Across the listing below, how many lines contain "engine"? Answer with the number and nothing else.

DATASET RECORDS

++++++++

@[simp] theorem fecBody_mem (x : Args) (s : State) (sid : Nat) (t : Strand) (o : Opnds) :
    (fecBody x s sid t o).state.mem = s.mem := by simp [fecBody]

/-! ## Atomics -/

@[simp] theorem atomicDone_mem (x : Args) (ty sid : Nat) (s : State) (old : Nat) (fl : BitVec 5) :
    (atomicDone x ty sid s old fl).state.mem = s.mem := by simp [atomicDone]

@[simp] theorem atomicBody_memWf (op : Nat) (x : Args) (s : State) (sid : Nat) (t : Strand) (o : Opnds) (hwf : memWf s.mem = true) :
    memWf (atomicBody op x s sid t o).state.mem = true := by
  simp only [atomicBody]
  split
  · simp [hwf]
  · simp [hwf]
  · simp [hwf]
  · simp [hwf]
  · exact awaitPkt_memWf (fun z p hz => by rwa [atomicDone_mem]) _ _ (issuePkt_memWf _ _ _ _ _ _ _ _ _ _ hwf)
  · exact awaitPkt_memWf (fun z p hz => by rwa [atomicDone_mem]) _ _ (sendFrom_memWf _ _ _ _ _ _ _ hwf)
  · exact awaitPkt_memWf (fun z p hz => by rwa [atomicDone_mem]) _ _ (sendFrom_memWf _ _ _ _ _ _ _ hwf)
  · simp [hwf]

/-! ## Barriers, stage rings and debts -/

@[simp] theorem postHub_memWf (s : State) (sid : Nat) (t : Strand) (body : Body) (scope : Option Scope) (hwf : memWf s.mem = true) :
    memWf (postHub s sid t body scope).mem = true := by simp [postHub, hwf]

@[simp] theorem hbAllocBody_mem (x : Args) (s : State) (sid : Nat) (t : Strand) (o : Opnds) :
    (hbAllocBody x s sid t o).state.mem = s.mem := by
  simp only [hbAllocBody]
  repeat' split
  all_goals simp

@[simp] theorem hbJoinBody_memWf (s : State) (sid : Nat) (t : Strand) (o : Opnds) (hwf : memWf s.mem = true) :
    memWf (hbJoinBody s sid t o).state.mem = true := by simp [hbJoinBody, hwf]

@[simp] theorem hbArriveBody_memWf (x : Args) (s : State) (sid : Nat) (t : Strand) (o : Opnds) (hwf : memWf s.mem = true) :
    memWf (hbArriveBody x s sid t o).state.mem = true := by simp [hbArriveBody, hwf]

@[simp] theorem hbWaitBody_memWf (x : Args) (s : State) (sid : Nat) (t : Strand) (o : Opnds) (hwf : memWf s.mem = true) :
    memWf (hbWaitBody x s sid t o).state.mem = true := by
  simp only [hbWaitBody]
  split
  · simp [hwf]
  · split
    · simp [hwf]
    · exact waitOn_memWf hwf (fun n => by simp [hwf]) (by simp [hwf]) _ _ _ _ _

@[simp] theorem hbLeaveBody_memWf (s : State) (sid : Nat) (t : Strand) (o : Opnds) (hwf : memWf s.mem = true) :
    memWf (hbLeaveBody s sid t o).state.mem = true := by simp [hbLeaveBody, hwf]

@[simp] theorem hbFreeBody_mem (s : State) (sid : Nat) (t : Strand) (o : Opnds) :
    (hbFreeBody s sid t o).state.mem = s.mem := by simp [hbFreeBody]

@[simp] theorem mbBody_memWf (op : Nat) (s : State) (sid : Nat) (t : Strand) (o : Opnds) (hwf : memWf s.mem = true) :
    memWf (mbBody op s sid t o).state.mem = true := by
  unfold mbBody
  repeat' split
  all_goals simp [hwf]

@[simp] theorem mbWaitBody_memWf (x : Args) (s : State) (sid : Nat) (t : Strand) (o : Opnds) (hwf : memWf s.mem = true) :
    memWf (mbWaitBody x s sid t o).state.mem = true := by
  simp only [mbWaitBody]
  split
  · simp [hwf]
  · split
    · simp [hwf]
    · split
      · simp [hwf]
      · simp [hwf]
      · split
        · simp [hwf]
        · split
          · simp [hwf]
          · exact waitOn_memWf hwf (fun n => by simp [hwf]) (by simp [hwf]) _ _ _ _ _

@[simp] theorem rgProdBody_memWf (s : State) (sid : Nat) (t : Strand) (o : Opnds) (hwf : memWf s.mem = true) :
    memWf (rgProdBody s sid t o).state.mem = true := by
  simp only [rgProdBody]
  split
  · simp [hwf]
  · simp [hwf]
  · next core off own _ =>
    split
    · simp [hwf]
    · split
      · simp [hwf]
      · split
        · simp [hwf]
        · have hask := askObj_memWf s sid t core own (.ringProd core off) none o.aw hwf
          have htake := takeDone_mem (askObj s sid t core own (.ringProd core off) none o.aw).2
            (askObj s sid t core own (.ringProd core off) none o.aw).1
          rw [← htake] at hask
          split
          · next heq =>
            rw [heq] at hask
            split
            · simpa using hask
            · rw [Res.state_done]
              split <;> simpa using hask
          · next heq =>
            rw [heq] at hask
            simpa using hask

@[simp] theorem putData_memWf (s : State) (sid : Nat) (t : Strand) (core off : Nat) (own : Bool) (o : Opnds) (i : Nat)
    (hwf : memWf s.mem = true) :
    memWf (putData s sid t core off own o i).state.mem = true := by
  simp only [putData]
  split
  · split <;> simp [hwf]
  · split
    · rw [Res.state_done]
      exact foldl_memWf (fun z e hz => postPkt_memWf _ _ _ _ _ _ _ _ _ _ hz) _ (by simp [hwf])
    · simp [hwf]

@[simp] theorem rgPutBody_memWf (s : State) (sid : Nat) (t : Strand) (o : Opnds) (hwf : memWf s.mem = true) :
    memWf (rgPutBody s sid t o).state.mem = true := by
  simp only [rgPutBody]
  split
  · simp [hwf]
  · simp [hwf]
  · split
    · simp [hwf]
    · split
      · simp [hwf]
      · split
        · simp [hwf]
        · split
          · simp [hwf]
          · split
            · simp [hwf]
            · split
              · simp [hwf]
              · split
                · simp [hwf]
                · split
                  · simp [hwf]
                  · exact awaitOn_memWf (fun z p hz => putData_memWf _ _ _ _ _ _ _ _ hz) _ _ _ (askObj_memWf _ _ _ _ _ _ _ _ hwf)

theorem takeRing_mem {s z : State} {core off : Nat} (hz : takeRing s core off = some z) : z.mem = s.mem := by
  simp only [takeRing] at hz
  split at hz
  · cases hz
    rfl
  · split at hz
    · cases hz
    · cases hz
      rw [updCore_mem]

@[simp] theorem rgGetBody_memWf (x : Args) (s : State) (sid : Nat) (t : Strand) (o : Opnds) (hwf : memWf s.mem = true) :
    memWf (rgGetBody x s sid t o).state.mem = true := by
  simp only [rgGetBody]
  split
  · simp [hwf]
  · simp [hwf]
  · next core off _ _ =>
    split
    · simp [hwf]
    · split
      · simp [hwf]
      · split
        · simp [hwf]
        · next s0 hs0 =>
          have hfree : memWf (rgFree s0 core off t.uid).mem = true := rgFree_memWf _ _ _ _ (by rwa [takeRing_mem hs0])
          refine waitOn_memWf hfree (fun st => ?_) (by simp [hfree]) _ _ _ _ _
          split <;> simp [hfree]

@[simp] theorem rgEosBody_memWf (s : State) (sid : Nat) (t : Strand) (o : Opnds) (hwf : memWf s.mem = true) :
    memWf (rgEosBody s sid t o).state.mem = true := by
  unfold rgEosBody
  repeat' split
  all_goals simp [hwf]

@[simp] theorem oweBody_mem (s : State) (sid : Nat) (t : Strand) (o : Opnds) :
    (oweBody s sid t o).state.mem = s.mem := by simp [oweBody]

@[simp] theorem unoweBody_mem (s : State) (sid : Nat) (t : Strand) (o : Opnds) :
    (unoweBody s sid t o).state.mem = s.mem := by simp [unoweBody]

end Sys2Proof.Machine
end

section
/-! SUPPORT. The canonical form of the memory list (MemoryFormKept) is kept by the engine forms, launches and collectives. -/

namespace Sys2Proof.Machine
open Sys2Proof

/-! ## The engine forms -/

/-- The state that a block answer carries, where it carries one, has its memory in canonical form. -/
def Block.KeepsForm : Block → Prop
  | .ok s _ => memWf s.mem = true
  | .wait s _ => memWf s.mem = true
  | .bad s _ _ => memWf s.mem = true
  | .miss _ => True

theorem fetchFar_keepsForm (n : Nat) : ∀ (m i : Nat) (s : State) (sid : Nat) (t : Strand) (h : Home) (a : Nat) (ea : Word)
    (got : List (Nat × Nat)) (bs : List Byte), memWf s.mem = true → (fetchFar s sid t h a ea n m i got bs).KeepsForm := by
  intro m
  induction m with
  | zero => intro i s sid t h a ea got bs hwf; exact hwf
  | succ m ih =>
    intro i s sid t h a ea got bs hwf
    unfold fetchFar
    simp only
    split
    · exact ih _ _ _ _ _ _ _ _ _ hwf
    · have hsend := sendFrom_memWf s sid t h (.load (a + n * i) n 0 0 (.g 0)) none (ea + BitVec.ofNat 64 (n * i)) hwf
      have htake := takeDone_mem (sendFrom s sid t h (.load (a + n * i) n 0 0 (.g 0)) none (ea + BitVec.ofNat 64 (n * i))).2
        (sendFrom s sid t h (.load (a + n * i) n 0 0 (.g 0)) none (ea + BitVec.ofNat 64 (n * i))).1
      rw [← htake] at hsend
      split
      · next heq =>
        rw [heq] at hsend
        split
        · exact hsend
        · exact ih _ _ _ _ _ _ _ _ _ hsend
      · next heq =>
        rw [heq] at hsend
        simpa [Block.KeepsForm] using hsend

theorem atQuay_keepsForm {s : State} {f : State → Block} (hwf : memWf s.mem = true) (hf : ∀ z, memWf z.mem = true → (f z).KeepsForm)
    (sid : Nat) (t : Strand) (h : Home) (k n : Nat) : (atQuay s sid t h k n f).KeepsForm := by
  simp only [atQuay]
  split
  · exact hwf
  · split
    · exact hwf
    · exact hf _ (by rwa [takePorts_mem])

++++++++

REPLY TO THE TASK
2